**What you are asked to do**:
From the line with "R26: a result-valid" through the line with "def Obligations.HistoryOnlyGrows : Prop", repeat the entries verbatim, both end lines included, and add nothing.

Source records
+++++
-- ==== Sys2Proof/Tests/Slice0.lean ====
section
/-! SUPPORT. Tests: words of the spec decode to what it says they are, ill-formed terms are refused, small examples of the spec come
out as it gives them, and for every statement with hypotheses a state and operands that meet them. -/
namespace Sys2Proof.Tests
open Sys2Proof Sys2Proof.Machine
set_option Elab.async false

/-! ## Words written out in the spec or from its encoding tables -/

/-- A word from its fields as 08 R191 to R193 place them: B, class, opcode, d, a, b, guard. -/
def fields (n cls op d a b g : Nat) : Nat := n * 2 ^ 31 + cls * 2 ^ 28 + op * 2 ^ 22 + d * 2 ^ 16 + a * 2 ^ 10 + b * 2 ^ 4 + g

/-- Source: the packet of 08 (ADD, MOVI with an X word, VADD, BR) and its padding. -/
theorem test_decode_packet :
    decodeWords [0x80051460] = .ok (.add 0 5 5 6) ∧ decodeWords [0x00C93450, 0x70000012] = .ok (.movi 0 9 ⟨0x345, [0x12]⟩) ∧
    (Imm.mk 0x345 [0x12]).value 12 = 0x12345 ∧ decodeWords [0x20020010] = .ok (.vadd 0 ⟨0, 0, 2, 0, 0, 1, none⟩) ∧
    decodeWords [0x907FFFC2] = .ok (.br 2 ⟨0x3FFFC, []⟩) ∧ 4 * (Imm.mk 0x3FFFC []).value 18 = -16 ∧
    decodeWords [0x90000000] = .ok (.nop 0 0) := by decide +kernel

/-- Source: the listing of fir8 (14 R363). -/
theorem test_decode_fir8 :
    decodeWords [0x801B1000] = .ok (.add 0 27 4 0) ∧ decodeWords [0x92070100] = .ok (.loop 0 7 16) ∧
    decodeWords [0x92402090] = .ok (.loopi 0 8 9) ∧ decodeWords [0xC0985400] = .ok (.ldh 0 24 21 ⟨0, []⟩) ∧
    decodeWords [0x80955420] = .ok (.addi 0 21 21 ⟨2, []⟩) ∧ decodeWords [0x90000020] = .ok (.nop 0 2) ∧
    decodeWords [0x011A6190] = .ok (.mul 0 26 24 25) ∧ decodeWords [0x42947000] = .ok (.stw 0 20 28 ⟨0, []⟩) ∧
    decodeWords [0x91800000] = .ok (.tend 0) := by decide +kernel

/-- Source: the pipelined bundles of 14 (predicated ADD on rotating names, VLDR, LCLOSE, VFMA). -/
theorem test_decode_pipelined :
    decodeWords [0x80305008] = .ok (.add 8 48 20 0) ∧ decodeWords [0x46C0C8EA, 0x70004009] = .ok (.vldr 10 0 50 14 9 64) ∧
    decodeWords [0x933FFF80] = .ok (.lclose 0 ⟨0x3FFF8, []⟩) ∧
    decodeWords [0x20C4001B, 0x70000014] = .ok (.vfma 11 ⟨0, 0, 4, 0, 0, 1, some ⟨4, 1, 0, 0, 0⟩⟩) := by decide +kernel

/-- Source: the worked words of 09 R238, 10 R253 and R279, 11 R289, 12 R303 and R330, 13 R333. -/
theorem test_decode_worked_words :
    decodeWords [0x928A1050, 0x70000003] = .ok (.loopt 0 10 4 5 3) ∧
    decodeWords [0xA0B40870, 0x70000260] = .ok (.vmul 0 ⟨1, 1, 4, 0, 2, 7, some ⟨0, 0, 3, 1, 0⟩⟩) ∧
    decodeWords [0xB0C61400] = .ok (.fexp 0 0 6 0 5 0) ∧ decodeWords [0xD8051870, 0x7000001C] = .ok (.cadd 0 5 6 7 4 1 1) ∧
    decodeWords [0xE4825090, 0x70001205] = .ok (.mmul 0 2 4 1 9 5 9 0 0) ∧ decodeWords [0xE9082800] = .ok (.copy 0 8 10 0) ∧
    decodeWords [0xED803000, 0x70000007] = .ok (.dcomb 0 12 7) ∧ decodeWords [0x99000000] = .ok (.tret 0) ∧
    decodeWords [0x98050220] = .ok (.csrr 0 5 0x022) := by decide +kernel

/-- Source: the opcode maps 08 R209 to R214 with the layouts of the entries: one word of every family. -/
theorem test_decode_families :
    decodeWords [fields 1 0 0x1D 7 8 9 1] = .ok (.bfx 1 7 8 9) ∧ decodeWords [fields 1 1 0x18 3 4 0 0] = .ok (.waitany 0 3 4) ∧
    decodeWords [fields 1 1 0x1D 3 0 5 0] = .ok (.bara 0 3 5) ∧ decodeWords [fields 1 2 0x18 (32 + 2) 3 4 0] = .ok (.vrot 0 0 2 3 4) ∧
    decodeWords [fields 1 5 0x02 3 4 0 0] = .ok (.ldhCm 0 3 4 ⟨0, []⟩) ∧ decodeWords [fields 1 4 0x0B 3 4 63 0] = .ok (.std 0 3 4 ⟨63, []⟩) ∧
    decodeWords [fields 1 4 0x10 3 4 5 0] = .ok (.aadd 0 3 4 5 none) ∧ decodeWords [fields 1 4 0x18 3 4 5 0] = .ok (.qpops 0 3 4 5 none) ∧
    decodeWords [fields 1 4 0x19 3 4 1 0] = .ok (.tlds 0 3 4 1) ∧ decodeWords [fields 1 6 0x00 3 4 0 0] = .ok (.tsett 0 3 4) ∧
    decodeWords [fields 1 6 0x10 0 4 0 0, 0x70000009] = .ok (.mlds 0 4 9) ∧
    decodeWords [fields 1 6 0x2C 3 0 0 0] = .ok (.ystat 0 3) ∧ decodeWords [fields 1 6 0x30 3 4 5 0] = .ok (.tspawn 0 3 4 5) ∧
    decodeWords [fields 1 6 0x3D 3 4 5 0] = .ok (.ldedup 0 3 4 5) := by decide +kernel
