-- ==== Sys2Proof/WellFormed.lean ====
section
/-! DEFINITION. Which request words are legal, as spec/30_encoding.md R83 lists the illegal ones, condition
by condition. Every term of `Instr` is well formed by its type (R82 calls every value of every operand
legal), so the check is on the word. -/

namespace Sys2Proof

namespace Request

/-- The operation code `req[23:16]` (R80). -/
def op (w : ReqWord) : Byte := w.extractLsb' 16 8

/-- The first operand byte `req[15:8]` (R80). -/
def a (w : ReqWord) : Byte := w.extractLsb' 8 8

/-- The second operand byte `req[7:0]` (R80). -/
def b (w : ReqWord) : Byte := w.extractLsb' 0 8

/-- R83 (a): `op` is 0x00 or 0x0E..0xFF. -/
def unassignedOp (w : ReqWord) : Bool := op w = 0x00 || 0x0E ≤ (op w).toNat

/-- The operations that take no operand: 0x02, 0x04, 0x05, 0x08..0x0D (R83 (b)). -/
def takesNoOperand (w : ReqWord) : Bool :=
  op w = 0x02 || op w = 0x04 || op w = 0x05 || (0x08 ≤ (op w).toNat && (op w).toNat ≤ 0x0D)

/-- R83 (b): an operation without operands and `A != 0` or `B != 0`. -/
def strayOperand (w : ReqWord) : Bool := takesNoOperand w && (a w ≠ 0 || b w ≠ 0)

/-- R83 (c): `op` = 0x06 and (`A != 0` or `B[7:1] != 0`). -/
def badSetmode (w : ReqWord) : Bool := op w = 0x06 && (a w ≠ 0 || (b w).extractLsb' 1 7 ≠ 0)

/-- R83 (d): `op` = 0x07 and (`A[7:1] != 0` or `B[7:1] != 0`). -/
def badConfig (w : ReqWord) : Bool :=
  op w = 0x07 && ((a w).extractLsb' 1 7 ≠ 0 || (b w).extractLsb' 1 7 ≠ 0)

/-- A request word is illegal when one of R83's four conditions holds. -/
def illegal (w : ReqWord) : Bool := unassignedOp w || strayOperand w || badSetmode w || badConfig w

/-- A request word that names one of the 13 operations. -/
def legal (w : ReqWord) : Bool := !illegal w

end Request

end Sys2Proof
end

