-- ==== Sys2Proof/Certificates/Slice0/Obligations.lean ====
section
/-! DEFINITION. The statements for the provers, family by family. `t` is always the state after; a transfer's answers are
the script of `env` (`fails`, `bytes`), so a statement over every script is a statement over every device. -/

open Sys2Proof Sys2Proof.Machine

/-! ### Encoding (spec/30) -/

/-- R81, R82: no operand bit is dropped on the way out and back. -/
def Obligations.DecodeOfEncode : Prop := ∀ i : Instr, decode (encode i) = some i

/-- R81: a word that decodes is the encoding of what it decodes to, so each operation has one word. -/
def Obligations.EncodeOfDecode : Prop := ∀ (w : ReqWord) (i : Instr), decode w = some i → encode i = w

/-- R81 against R83: the words the opcode rows select are exactly those none of R83's four conditions calls illegal. -/
def Obligations.DecodedWordsAreTheLegalOnes : Prop := ∀ w : ReqWord, (decode w).isSome = Request.legal w

/-- R81: "The 13 patterns are pairwise disjoint", so the order in which a decoder tests them does not matter. -/
def Obligations.OpcodeRowsAreDisjoint : Prop :=
  ∀ (w : ReqWord) (row row' : ReqWord × ReqWord), row ∈ opcodeRows → row' ∈ opcodeRows →
    rowSelects row w = true → rowSelects row' w = true → row = row'

/-- Words of spec/30 R81, one of each family, written out bit by bit. -/
def Obligations.WordsOfEveryFamilyDecode : Prop :=
  decode 0b000000010001001000110100 = some (.enc 0x12 0x34) ∧
    decode 0b000000110000000100000000 = some (.skipn 256) ∧
    decode 0b000001110000000100000000 = some (.config .long .low) ∧
    decode 0b000010010000000000000000 = some .acq ∧
    decode 0b000011000000000000000000 = some .rdrg ∧
    decode 0b000001100000000000000010 = none

/-! ### The request port and reset (spec/30 R80, R83; spec/60; spec/70 R230) -/

/-- A STEP RUNS THE DECODED INSTRUCTION: an idle block with a request word presented accepts it, and what follows is
exactly that operation's meaning with the word taken off the port. -/
def Obligations.StepRunsDecodedInstruction : Prop :=
  ∀ (s : State) (w : ReqWord) (rest : List HostAct) (i : Instr),
    s.block.busy = false → s.env.host = .request w :: rest → decode w = some i →
      step s = exec i (takeAction rest s)

/-- R205: an illegal word is answered `ILLEGAL(0)` at once; no block state changes, no bus answer is drawn, and the word
and the response are all the history shows. -/
def Obligations.IllegalWordChangesNothing : Prop :=
  ∀ (s : State) (w : ReqWord) (rest : List HostAct),
    Ready s → s.env.host = .request w :: rest → Request.illegal w = true →
      step s = .next { s with
        env := { s.env with host := rest }
        rsp := some 0x10000
        hist := .response 0x10000 :: .request w :: s.hist }

/-- R207: while `FAULT` = 1 every word, legal or not, is answered `FAULTED(0)` and nothing of the block changes. -/
def Obligations.FaultedWordChangesNothing : Prop :=
  ∀ (s : State) (w : ReqWord) (rest : List HostAct),
    s.block.busy = false → s.block.fault = true → s.env.host = .request w :: rest →
      step s = .next { s with
        env := { s.env with host := rest }
        rsp := some 0x60000
        hist := .response 0x60000 :: .request w :: s.hist }

/-- R80: while `BUSY` = 1 a presented request waits: the engine takes its own step and the word stays presented (how a
waiting word is held is the model's, log 13 and log 25). -/
def Obligations.RequestWaitsWhileBusy : Prop :=
  ∀ (s : State) (w : ReqWord) (rest : List HostAct),
    s.block.busy = true → s.env.host = .request w :: rest →
      step s = .next (tick s) ∧ (tick s).env.host = .request w :: rest

/-- R230, R40: reset, whenever it is asserted, leaves the flags, counters and session-valid bits R40 states, an idle
engine, and a Frame Buffer that reads as `FB_RESET`; the parameters and the bus script are untouched. (The result
registers and `MODE`, `DIST`, `RATE` are unspecified there: nothing is said of them. That the script goes on is log 18.) -/
def Obligations.ResetTakesStatedValues : Prop :=
  ∀ (s : State) (rest : List HostAct), s.env.host = .reset :: rest →
    ∃ t, step s = .next t ∧ t.params = s.params ∧ t.env = { s.env with host := rest } ∧
      (∀ a < 256, fbRead t.params t.block.fb a = s.params.fbReset.toList.getD a 0) ∧
      t.block.rvR = false ∧ t.block.rvI = false ∧ t.block.rvRG = false ∧ t.block.rvIG = false ∧
      t.block.len = 0 ∧ t.block.cnt = 0 ∧ t.block.attempts = 0 ∧ t.block.seq = [] ∧
      t.block.magicOk = false ∧ t.block.seqOk = false ∧ t.block.fbValid = false ∧
      t.block.busy = false ∧ t.block.fault = false ∧
      t.block.modeV = false ∧ t.block.cfgV = false ∧ t.block.lastErr = .none

/-- R230: an idle block to which nothing is presented does nothing: "it performs no bus transfer and no delay until the
host asks". -/
def Obligations.IdleBlockWaits : Prop :=
  ∀ s : State, s.block.seq = [] → s.env.host = [] → step s = .next s

/-- R204: "`FAULT` is cleared only by reset": no other step clears it. -/
def Obligations.OnlyResetClearsFault : Prop :=
  ∀ s t : State, s.block.fault = true → step s = .next t →
    t.block.fault = true ∨ ∃ rest, s.env.host = .reset :: rest

/-- R26: a result-valid flag "is never cleared except by reset". -/
def Obligations.OnlyResetClearsResultValid : Prop :=
  ∀ s t : State, step s = .next t → (∀ rest, s.env.host ≠ .reset :: rest) →
    (s.block.rvR = true → t.block.rvR = true) ∧ (s.block.rvI = true → t.block.rvI = true) ∧
      (s.block.rvRG = true → t.block.rvRG = true) ∧ (s.block.rvIG = true → t.block.rvIG = true)

/-- The history is only ever added to, and no step changes a parameter (R15, R9; both are fields of the model, log 3 and
log 4). -/
def Obligations.HistoryOnlyGrows : Prop :=
  ∀ s t : State, step s = .next t → (∃ events, t.hist = events ++ s.hist) ∧ t.params = s.params

/-! ### The host read port (spec/10 R27, R28, R44, R45) -/

/-- R45, R44: while `BUSY` = 1 `STATUS` alone can be read, and the step that reads it shows it and changes nothing else
(that the read stands in the history is the model's choice, log 27); another read and every byte read is not accepted, has
no step of its own, and stays presented (log 25). -/
def Obligations.OnlyStatusReadableWhileBusy : Prop :=
  ∀ s : State, s.block.busy = true →
    readPort 0x00 s = some ((statusWord s.block).setWidth 48) ∧
      (∀ rest, s.env.host = .read 0x00 :: rest →
        step s = .next { s with
          env := { s.env with host := rest }
          hist := .hostRead 0x00 ((statusWord s.block).setWidth 48) :: s.hist }) ∧
      (∀ sel, sel ≠ 0x00 → readPort sel s = none) ∧ (∀ idx, fbreadPort idx s = none) ∧
      (∀ sel rest, sel ≠ 0x00 → s.env.host = .read sel :: rest →
        step s = .next (tick s) ∧ (tick s).env.host = .read sel :: rest) ∧
      (∀ idx rest, s.env.host = .fbread idx :: rest →
        step s = .next (tick s) ∧ (tick s).env.host = .fbread idx :: rest)

/-- R44, R57: what each select returns while the engine is idle and the registers it shows have been written; and a step with
a read or byte read presented takes it, shows exactly that value, and changes nothing else. -/
def Obligations.ReadPortReturnsTable : Prop :=
  ∀ s : State, s.block.busy = false →
    readPort 0x00 s = some ((statusWord s.block).setWidth 48) ∧
      (s.block.modeV = true → s.block.cfgV = true →
        readPort 0x01 s = some ((sessionWord s.block.mode s.block.dist s.block.rate).setWidth 48)) ∧
      readPort 0x02 s = some (s.block.len.setWidth 48) ∧
      readPort 0x03 s = some (s.block.attempts.setWidth 48) ∧
      readPort 0x04 s = some ((errCode s.block.lastErr).setWidth 48) ∧
      readPort 0x05 s = some ((resvalidWord s.block).setWidth 48) ∧
      (s.block.rvR = true →
        readPort 0x10 s = some (s.block.rngRaw.setWidth 48) ∧
          readPort 0x11 s = some ((rangeI s.block.rngRaw).setWidth 48) ∧
          readPort 0x12 s = some ((rangeF s.block.rngRaw).setWidth 48) ∧
          readPort 0x13 s = some (BitVec.ofNat 48 (rangeQ s.block.rngRaw))) ∧
      (s.block.rvI = true →
        readPort 0x14 s = some (s.block.intRaw.setWidth 48) ∧
          readPort 0x15 s = some ((intensityQ s.block.intRaw).setWidth 48)) ∧
      (s.block.rvRG = true → ∀ i : Fin 32,
        readPort (BitVec.ofNat 8 (0x20 + i)) s = some ((s.block.rgridRaw[i]).setWidth 48) ∧
          readPort (BitVec.ofNat 8 (0x40 + i)) s = some (BitVec.ofNat 48 (rangeQ s.block.rgridRaw[i]))) ∧
      (s.block.rvIG = true → ∀ i : Fin 32,
        readPort (BitVec.ofNat 8 (0x60 + i)) s = some ((s.block.igridRaw[i]).setWidth 48) ∧
          readPort (BitVec.ofNat 8 (0x80 + i)) s = some ((intensityQ s.block.igridRaw[i]).setWidth 48)) ∧
      (∀ sel : Byte, (0x06 ≤ sel.toNat ∧ sel.toNat < 0x10) ∨ (0x16 ≤ sel.toNat ∧ sel.toNat < 0x20) ∨
        0xA0 ≤ sel.toNat → readPort sel s = some 0) ∧
      (∀ idx : Byte, fbreadPort idx s = some (fbRead s.params s.block.fb idx.toNat)) ∧
      (∀ sel rest, s.env.host = .read sel :: rest → ∃ v, readPort sel s = some v ∧
        step s = .next { s with env := { s.env with host := rest }, hist := .hostRead sel v :: s.hist }) ∧
      (∀ idx rest, s.env.host = .fbread idx :: rest →
        step s = .next { s with
          env := { s.env with host := rest }
          hist := .hostFbRead idx (fbRead s.params s.block.fb idx.toNat) :: s.hist })

/-- R27, R28, R44: the bits of `STATUS`, `SESSION` and `RESVALID`. -/
def Obligations.StatusWordsHaveStatedBits : Prop :=
  ∀ b : Block,
    (List.range 8).map (statusWord b).getLsbD =
        [b.busy, b.fault, b.fbValid, b.magicOk, b.seqOk, b.cfgV, b.modeV, false] ∧
      (List.range 8).map (sessionWord b.mode b.dist b.rate).getLsbD =
        [decide (b.mode = .normal), decide (b.dist = .long), decide (b.rate = .high), false, false, false, false, false] ∧
      (List.range 8).map (resvalidWord b).getLsbD =
        [b.rvR, b.rvI, b.rvRG, b.rvIG, false, false, false, false]

/-! ### Frame Buffer and decode functions (spec/20, spec/44) -/

/-- R50: multi-byte reads are big-endian. -/
def Obligations.MultiByteReadsAreBigEndian : Prop :=
  ∀ (p : Params) (fb : Memory) (a : Nat),
    (memRead4 p fb a).toNat = (fbRead p fb a).toNat * 2 ^ 24 + (fbRead p fb (a + 1)).toNat * 2 ^ 16
        + (fbRead p fb (a + 2)).toNat * 2 ^ 8 + (fbRead p fb (a + 3)).toNat ∧
      (memRead2 p fb a).toNat = (fbRead p fb a).toNat * 2 ^ 8 + (fbRead p fb (a + 1)).toNat

/-- R171, R87: the fields of a range raw value, and bit 31 taking no part. -/
def Obligations.RangeFieldsIgnoreBit31 : Prop :=
  ∀ r : Word,
    (rangeI r).toNat = (r.toNat / 2 ^ 22) % 512 ∧ (rangeF r).toNat = r.toNat % 2 ^ 22 ∧
      rangeI (r ^^^ 0x80000000) = rangeI r ∧ rangeF (r ^^^ 0x80000000) = rangeF r

/-- R172, R175: the scaled integer is the exact value times 10^8, and fits 46 bits. -/
def Obligations.RangeQIsExact : Prop :=
  ∀ r : Word, (rangeQ r : Rat) = decodeRange r * 100000000 ∧ rangeQ r < 2 ^ 46

/-- R172: the decode is not monotonic: one step up from the largest fraction the value falls by 0.00572126, anywhere
else it rises by 0.00023842. -/
def Obligations.RangeDecodeStepsAndFalls : Prop :=
  ∀ r : Word,
    (rangeF r ≠ 0x3FFFFF → rangeQ (r + 1) = rangeQ r + 23842) ∧
      (rangeF r = 0x3FFFFF → rangeI r ≠ 511 → rangeQ (r + 1) + 572126 = rangeQ r)

/-- R173, R175: intensity is the raw value divided by 16, in sixteenths; the low four bits take no part. -/
def Obligations.IntensityIsSixteenths : Prop :=
  ∀ r : Half,
    (intensityQ r).toNat = r.toNat / 16 ∧
      decodeIntensity r * 16 = ((intensityQ r).toNat : Rat) ∧ intensityQ (r &&& 0xFFF0) = intensityQ r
+++++
**Output**:
/-- R26: a result-valid flag "is never cleared except by reset". -/
def Obligations.OnlyResetClearsResultValid : Prop :=
  ∀ s t : State, step s = .next t → (∀ rest, s.env.host ≠ .reset :: rest) →
    (s.block.rvR = true → t.block.rvR = true) ∧ (s.block.rvI = true → t.block.rvI = true) ∧
      (s.block.rvRG = true → t.block.rvRG = true) ∧ (s.block.rvIG = true → t.block.rvIG = true)

/-- The history is only ever added to, and no step changes a parameter (R15, R9; both are fields of the model, log 3 and
log 4). -/
def Obligations.HistoryOnlyGrows : Prop :=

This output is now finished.